(EXERCISE INPUTS Opens)
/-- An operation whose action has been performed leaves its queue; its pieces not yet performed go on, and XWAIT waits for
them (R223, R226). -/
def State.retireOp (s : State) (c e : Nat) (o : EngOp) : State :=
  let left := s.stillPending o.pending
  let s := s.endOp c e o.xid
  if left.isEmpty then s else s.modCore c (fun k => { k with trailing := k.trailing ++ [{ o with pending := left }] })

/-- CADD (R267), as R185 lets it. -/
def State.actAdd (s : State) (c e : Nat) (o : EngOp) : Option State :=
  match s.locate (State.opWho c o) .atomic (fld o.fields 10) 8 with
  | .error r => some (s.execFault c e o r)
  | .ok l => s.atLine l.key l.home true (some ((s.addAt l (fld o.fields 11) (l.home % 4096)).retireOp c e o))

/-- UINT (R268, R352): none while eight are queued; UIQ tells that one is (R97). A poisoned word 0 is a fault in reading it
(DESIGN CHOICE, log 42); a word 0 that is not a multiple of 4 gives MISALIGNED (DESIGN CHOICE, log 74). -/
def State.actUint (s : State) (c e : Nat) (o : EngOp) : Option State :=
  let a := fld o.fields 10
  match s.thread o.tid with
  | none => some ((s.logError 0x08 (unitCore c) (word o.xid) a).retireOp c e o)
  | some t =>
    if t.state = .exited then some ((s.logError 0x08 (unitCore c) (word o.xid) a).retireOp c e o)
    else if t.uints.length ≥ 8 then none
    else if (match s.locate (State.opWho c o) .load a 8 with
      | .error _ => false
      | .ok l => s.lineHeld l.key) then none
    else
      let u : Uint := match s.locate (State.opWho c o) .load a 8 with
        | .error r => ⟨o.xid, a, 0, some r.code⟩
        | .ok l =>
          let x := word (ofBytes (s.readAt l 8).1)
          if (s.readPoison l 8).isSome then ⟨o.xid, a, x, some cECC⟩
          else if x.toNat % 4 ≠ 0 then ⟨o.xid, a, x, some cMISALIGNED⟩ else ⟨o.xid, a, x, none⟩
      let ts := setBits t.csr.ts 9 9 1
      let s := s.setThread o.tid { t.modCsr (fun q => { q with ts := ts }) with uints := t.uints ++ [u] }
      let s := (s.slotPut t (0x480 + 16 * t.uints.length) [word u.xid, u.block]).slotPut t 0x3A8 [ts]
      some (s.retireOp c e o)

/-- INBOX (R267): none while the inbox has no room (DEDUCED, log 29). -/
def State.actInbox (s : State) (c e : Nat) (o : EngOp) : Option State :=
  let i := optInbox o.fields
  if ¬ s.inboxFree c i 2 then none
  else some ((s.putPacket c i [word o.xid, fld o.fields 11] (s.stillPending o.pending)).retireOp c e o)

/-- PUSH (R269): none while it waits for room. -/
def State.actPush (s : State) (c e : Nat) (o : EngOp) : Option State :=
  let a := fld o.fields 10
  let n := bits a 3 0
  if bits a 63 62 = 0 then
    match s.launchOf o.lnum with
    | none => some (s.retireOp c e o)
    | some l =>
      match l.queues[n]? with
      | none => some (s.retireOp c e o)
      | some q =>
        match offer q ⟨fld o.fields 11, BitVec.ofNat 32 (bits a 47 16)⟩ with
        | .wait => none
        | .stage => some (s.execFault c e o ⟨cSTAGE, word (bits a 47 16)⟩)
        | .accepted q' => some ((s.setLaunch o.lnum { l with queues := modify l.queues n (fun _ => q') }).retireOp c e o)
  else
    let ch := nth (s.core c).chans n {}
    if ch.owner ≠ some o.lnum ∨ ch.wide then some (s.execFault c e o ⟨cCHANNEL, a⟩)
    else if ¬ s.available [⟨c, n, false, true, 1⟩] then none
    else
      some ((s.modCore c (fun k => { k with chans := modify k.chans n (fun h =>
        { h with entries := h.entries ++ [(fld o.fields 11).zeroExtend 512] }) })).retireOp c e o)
(EXERCISE INPUTS Closes)
(TASK REQUIREMENTS): Copy out each line of the records character for character.

(RESULT FOR THIS EXERCISE):
/-- An operation whose action has been performed leaves its queue; its pieces not yet performed go on, and XWAIT waits for
them (R223, R226). -/
def State.retireOp (s : State) (c e : Nat) (o : EngOp) : State :=
  let left := s.stillPending o.pending
  let s := s.endOp c e o.xid
  if left.isEmpty then s else s.modCore c (fun k => { k with trailing := k.trailing ++ [{ o with pending := left }] })

/-- CADD (R267), as R185 lets it. -/
def State.actAdd (s : State) (c e : Nat) (o : EngOp) : Option State :=
  match s.locate (State.opWho c o) .atomic (fld o.fields 10) 8 with
  | .error r => some (s.execFault c e o r)
  | .ok l => s.atLine l.key l.home true (some ((s.addAt l (fld o.fields 11) (l.home % 4096)).retireOp c e o))

/-- UINT (R268, R352): none while eight are queued; UIQ tells that one is (R97). A poisoned word 0 is a fault in reading it
(DESIGN CHOICE, log 42); a word 0 that is not a multiple of 4 gives MISALIGNED (DESIGN CHOICE, log 74). -/
def State.actUint (s : State) (c e : Nat) (o : EngOp) : Option State :=
  let a := fld o.fields 10
  match s.thread o.tid with
  | none => some ((s.logError 0x08 (unitCore c) (word o.xid) a).retireOp c e o)
  | some t =>
    if t.state = .exited then some ((s.logError 0x08 (unitCore c) (word o.xid) a).retireOp c e o)
    else if t.uints.length ≥ 8 then none
    else if (match s.locate (State.opWho c o) .load a 8 with
      | .error _ => false
      | .ok l => s.lineHeld l.key) then none
    else
      let u : Uint := match s.locate (State.opWho c o) .load a 8 with
        | .error r => ⟨o.xid, a, 0, some r.code⟩
        | .ok l =>
          let x := word (ofBytes (s.readAt l 8).1)
          if (s.readPoison l 8).isSome then ⟨o.xid, a, x, some cECC⟩
          else if x.toNat % 4 ≠ 0 then ⟨o.xid, a, x, some cMISALIGNED⟩ else ⟨o.xid, a, x, none⟩
      let ts := setBits t.csr.ts 9 9 1
      let s := s.setThread o.tid { t.modCsr (fun q => { q with ts := ts }) with uints := t.uints ++ [u] }
      let s := (s.slotPut t (0x480 + 16 * t.uints.length) [word u.xid, u.block]).slotPut t 0x3A8 [ts]
      some (s.retireOp c e o)

/-- INBOX (R267): none while the inbox has no room (DEDUCED, log 29). -/
def State.actInbox (s : State) (c e : Nat) (o : EngOp) : Option State :=
  let i := optInbox o.fields
  if ¬ s.inboxFree c i 2 then none
  else some ((s.putPacket c i [word o.xid, fld o.fields 11] (s.stillPending o.pending)).retireOp c e o)

/-- PUSH (R269): none while it waits for room. -/
def State.actPush (s : State) (c e : Nat) (o : EngOp) : Option State :=
  let a := fld o.fields 10
  let n := bits a 3 0
  if bits a 63 62 = 0 then
    match s.launchOf o.lnum with
    | none => some (s.retireOp c e o)
    | some l =>
      match l.queues[n]? with
      | none => some (s.retireOp c e o)
      | some q =>
        match offer q ⟨fld o.fields 11, BitVec.ofNat 32 (bits a 47 16)⟩ with
        | .wait => none
        | .stage => some (s.execFault c e o ⟨cSTAGE, word (bits a 47 16)⟩)
        | .accepted q' => some ((s.setLaunch o.lnum { l with queues := modify l.queues n (fun _ => q') }).retireOp c e o)
  else
    let ch := nth (s.core c).chans n {}
    if ch.owner ≠ some o.lnum ∨ ch.wide then some (s.execFault c e o ⟨cCHANNEL, a⟩)
    else if ¬ s.available [⟨c, n, false, true, 1⟩] then none
    else
      some ((s.modCore c (fun k => { k with chans := modify k.chans n (fun h =>
        { h with entries := h.entries ++ [(fld o.fields 11).zeroExtend 512] }) })).retireOp c e o)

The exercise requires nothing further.